She actually moved from Arizona to Washington state to live near my brother.  It’s not bad for her since she lives in reduced government housing and gets all her meals free due to her low income.


----------



## boliverchadsworth (Jul 6, 2020)

The mobile reference was interesting. yes, considered it, and discarded early on --lot fee is money out the window and expensive --second issue "tornado alley ...and very hot summers and very cold winters ...different locale would certainly be an option -especially if on a plot that I was buying and had utilities ...

.I will pursue that further  --but would need some close by, and decent neighbors (old and getting older.) thanks will see what I can come up with..I don't want to do park...lot fees etc..and the above.. 

buying for sure an option thank for rattling my chain,


----------



## MarciKS (Jul 6, 2020)

boliverchadsworth said:


> The mobile reference was interesting. yes, considered it, and discarded early on --lot fee is money out the window and expensive --second issue "tornado alley ...and very hot summers and very cold winters ...different locale would certainly be an option -especially if on a plot that I was buying and had utilities ...
> 
> .I will pursue that further  --but would need some close by, and decent neighbors (old and getting older.) thanks will see what I can come up with..I don't want to do park...lot fees etc..and the above..
> 
> buying for sure an option thank for rattling my chain,


Especially in Kansas


----------



## OneEyedDiva (Jul 11, 2020)

I'm sorry I don't have any "new and useful" information for you but I feel for you. I have an online friend who was in the same situation as you except she was only a couple of dollars over income. Really...two or three freaking dollars. Luckily one of her sons was able to help her financially..then a very unexpected form of relief came. She was offered the chance to move in with her ex husband who had plenty of room and land.
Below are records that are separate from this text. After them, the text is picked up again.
-- ==== Sys2Proof/Machine/Geometry.lean ====
section
/-! DEFINITION. The device geometry, the platform's address map and the constraints the spec puts on the parameters
(spec/00_scope.md R6 to R13, spec/20_memory.md R81 to R84, R94). -/

namespace Sys2Proof

/-- SECTOR_COUNT (R6). -/
def Params.sectorCount (p : Params) : Nat := p.lastSector + 1

/-- FLASH_SIZE in bytes (R6): SECTOR_COUNT sectors, so that R7's division is exact. -/
def Params.flashSize (p : Params) : Nat := p.sectorSize * p.sectorCount

/-- PAGE_COUNT = FLASH_SIZE / PAGE_SIZE (R6). -/
def Params.pageCount (p : Params) : Nat := p.flashSize / p.pageSize

/-- The page of `P` bytes that holds flash byte `a` (R81). -/
def pageOf (P a : Nat) : Nat := a / P

/-- The sector of `S` bytes that holds flash byte `a` (R81). -/
def sectorOf (S a : Nat) : Nat := a / S

/-- The boundary of a sector of `S` bytes at or below `a` (R81, spec/45 R273). -/
def sectorBase (S a : Nat) : Nat := a - a % S

/-- A program frame of `n` bytes at `a` lies in one page of `P` bytes (spec/44 R254). -/
def inOnePage (P a n : Nat) : Bool := n == 0 || pageOf P a == pageOf P (a + n - 1)

/-- Host address `a` lies in the range `r` (first address, length). -/
def inRange (r : Nat × Nat) (a : Nat) : Bool := decide (r.1 ≤ a) && decide (a < r.1 + r.2)

/-- HOST_MEM_OK(a) (R13, spec/20 R82). -/
def Params.hostMemOk (p : Params) (a : Nat) : Bool :=
  p.hostMem.any fun r => inRange r a

/-- HOST_MEM_OK(a + i) for every i < n (spec/60 R320 step 4). -/
def Params.bufferOk (p : Params) (a : Nat) : Nat → Bool
  | 0 => true
  | n + 1 => p.bufferOk a n && p.hostMemOk (a + n)

/-- The budget of a timeout class (spec/30 R122); no rule of the model reads it. -/
def Params.budgets (p : Params) : List Nat := [p.tWe, p.tReset, p.t4b, p.tProgram, p.tSector, p.tChip]

/-- The command codes by kind, a kind with two codes listed once for each (R8). -/
def Params.codes (p : Params) : List (Nat × Byte) :=
  [(0, p.cmdWren), (1, p.cmdRsten), (2, p.cmdRstmem), (3, p.cmdEn4b), (4, p.cmdRdsr), (5, p.cmdPp3), (5, p.cmdPp4),
   (6, p.cmdQfr3), (6, p.cmdQfr4), (7, p.cmdSe3), (7, p.cmdSe4), (8, p.cmdCe)]

/-- The codes of different kinds differ; a 3-byte code may equal its 4-byte twin (spec/30 R127). -/
def Params.codesDistinct (p : Params) : Bool :=
  p.codes.all fun c => p.codes.all fun d => c.1 == d.1 || c.2 != d.2

/-- Two host address ranges (first address, length) share no byte (spec/20 R94). -/
def disjoint (r q : Nat × Nat) : Bool := r.2 == 0 || q.2 == 0 || decide (r.1 + r.2 ≤ q.1) || decide (q.1 + q.2 ≤ r.1)

/-- The register block [REG_BASE, REG_BASE + 0x28) (spec/20 R83). -/
def Params.regBlock (p : Params) : Nat × Nat := (p.regBase.toNat, 0x28)

/-- The memory-mapped window [MM_BASE, MM_BASE + FLASH_SIZE) (spec/20 R84). -/
def Params.mmWindow (p : Params) : Nat × Nat := (p.mmBase.toNat, p.flashSize)

/-- The host address map: every range lies in the 32-bit host address space (DEDUCED from R14, log entry 2), and the register
block, the window and the buffers do not overlap (spec/20 R94). -/
def Params.mapOk (p : Params) : Bool :=
  let ranges := p.regBlock :: p.mmWindow :: p.hostMem
  ranges.all (fun r => decide (r.1 + r.2 ≤ 2 ^ 32)) && disjoint p.regBlock p.mmWindow
    && p.hostMem.all fun r => disjoint r p.regBlock && disjoint r p.mmWindow

/-- The constraints of the spec on the parameters: 0 < FLASH_SIZE <= 2^32 - SECTOR_SIZE and PAGE_SIZE divides it (R7; SECTOR_SIZE divides it by
form), the codes (R8, spec/30 R127), the
masks nonzero and disjoint (R10), the order of the budgets (R12) and the address map (spec/20 R94). -/
def Params.valid (p : Params) : Bool :=
  decide (0 < p.sectorSize) && decide (0 < p.pageSize) && p.flashSize % p.pageSize == 0
    && decide (p.flashSize ≤ 2 ^ 32 - p.sectorSize) && p.codesDistinct
    && p.busyMask != 0 && p.welMask != 0 && p.busyMask &&& p.welMask == 0
    && p.tWe == p.tReset && p.tReset == p.t4b && p.t4b == p.tProgram
    && decide (p.tProgram < p.tSector) && decide (p.tSector < p.tChip) && p.mapOk

/-- One choice of parameters that meets the constraints, with the example values of spec/95_test_vectors.md and spec/93 GK4
for orientation only: tests use it, and `Config.params` falls back on it where `Config.raw` is no legal choice. Log entry 1. -/
def Params.sample : Params where
  lastSector := 1023
  cmdWren := 0x06
  cmdRsten := 0x66
  cmdRstmem := 0x99
  cmdEn4b := 0xB7
  cmdRdsr := 0x05
  cmdPp3 := 0x32
  cmdPp4 := 0x34
  cmdQfr3 := 0x6B
  cmdQfr4 := 0x6C
  cmdSe3 := 0xD8
  cmdSe4 := 0xDC
  cmdCe := 0xC7
  dummyQfr := 8
  busyMask := 0x01
  welMask := 0x02
  pollInterval := 0x0010
  tWe := 1
  tReset := 1
  t4b := 1
  tProgram := 1
  tSector := 2
  tChip := 3
  regBase := 0xA0001000
  mmBase := 0x90000000
  mmTimeoutCfg := 0
  hostMem := [(0x20000000, 0x10000)]

/-- SECTOR_SIZE and PAGE_SIZE at the spec's values (R6, spec/93 I1). -/
def Params.withDefaultSizes (p : Params) : Params := { p with sectorSize := 65536, pageSize := 256 }

/-- The platform's parameters: SECTOR_SIZE and PAGE_SIZE at the spec's values, the others any legal choice, and nothing in Lean says which.
Log entries 1 and 22. -/
@[irreducible] def Config.params : Params :=
  Params.withDefaultSizes (if Config.raw.withDefaultSizes.valid then Config.raw else Params.sample)

end Sys2Proof
end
He lives in another, less expensive state. They split the rent and it saves her a few hundred a month. Bonus: She no longer has to worry about being taken advantage of by her ungrateful DIL as an unpaid babysitter.


----------



## boliverchadsworth (Jul 15, 2020)

OneEyedDiva said:


> I'm sorry I don't have any "new and useful" information for you but I feel for you. I have an online friend who was in the same situation as you except she was only a couple of dollars over income. Really...two or three freaking dollars. Luckily one of her sons was able to help her financially..then a very unexpected form of relief came. She was offered the chance to move in with her ex husband who had plenty of room and land. He lives in another, less expensive state. They split the rent and it saves her a few hundred a month. Bonus: She no longer has to worry about being taken advantage of by her ungrateful DIL as an unpaid babysitter.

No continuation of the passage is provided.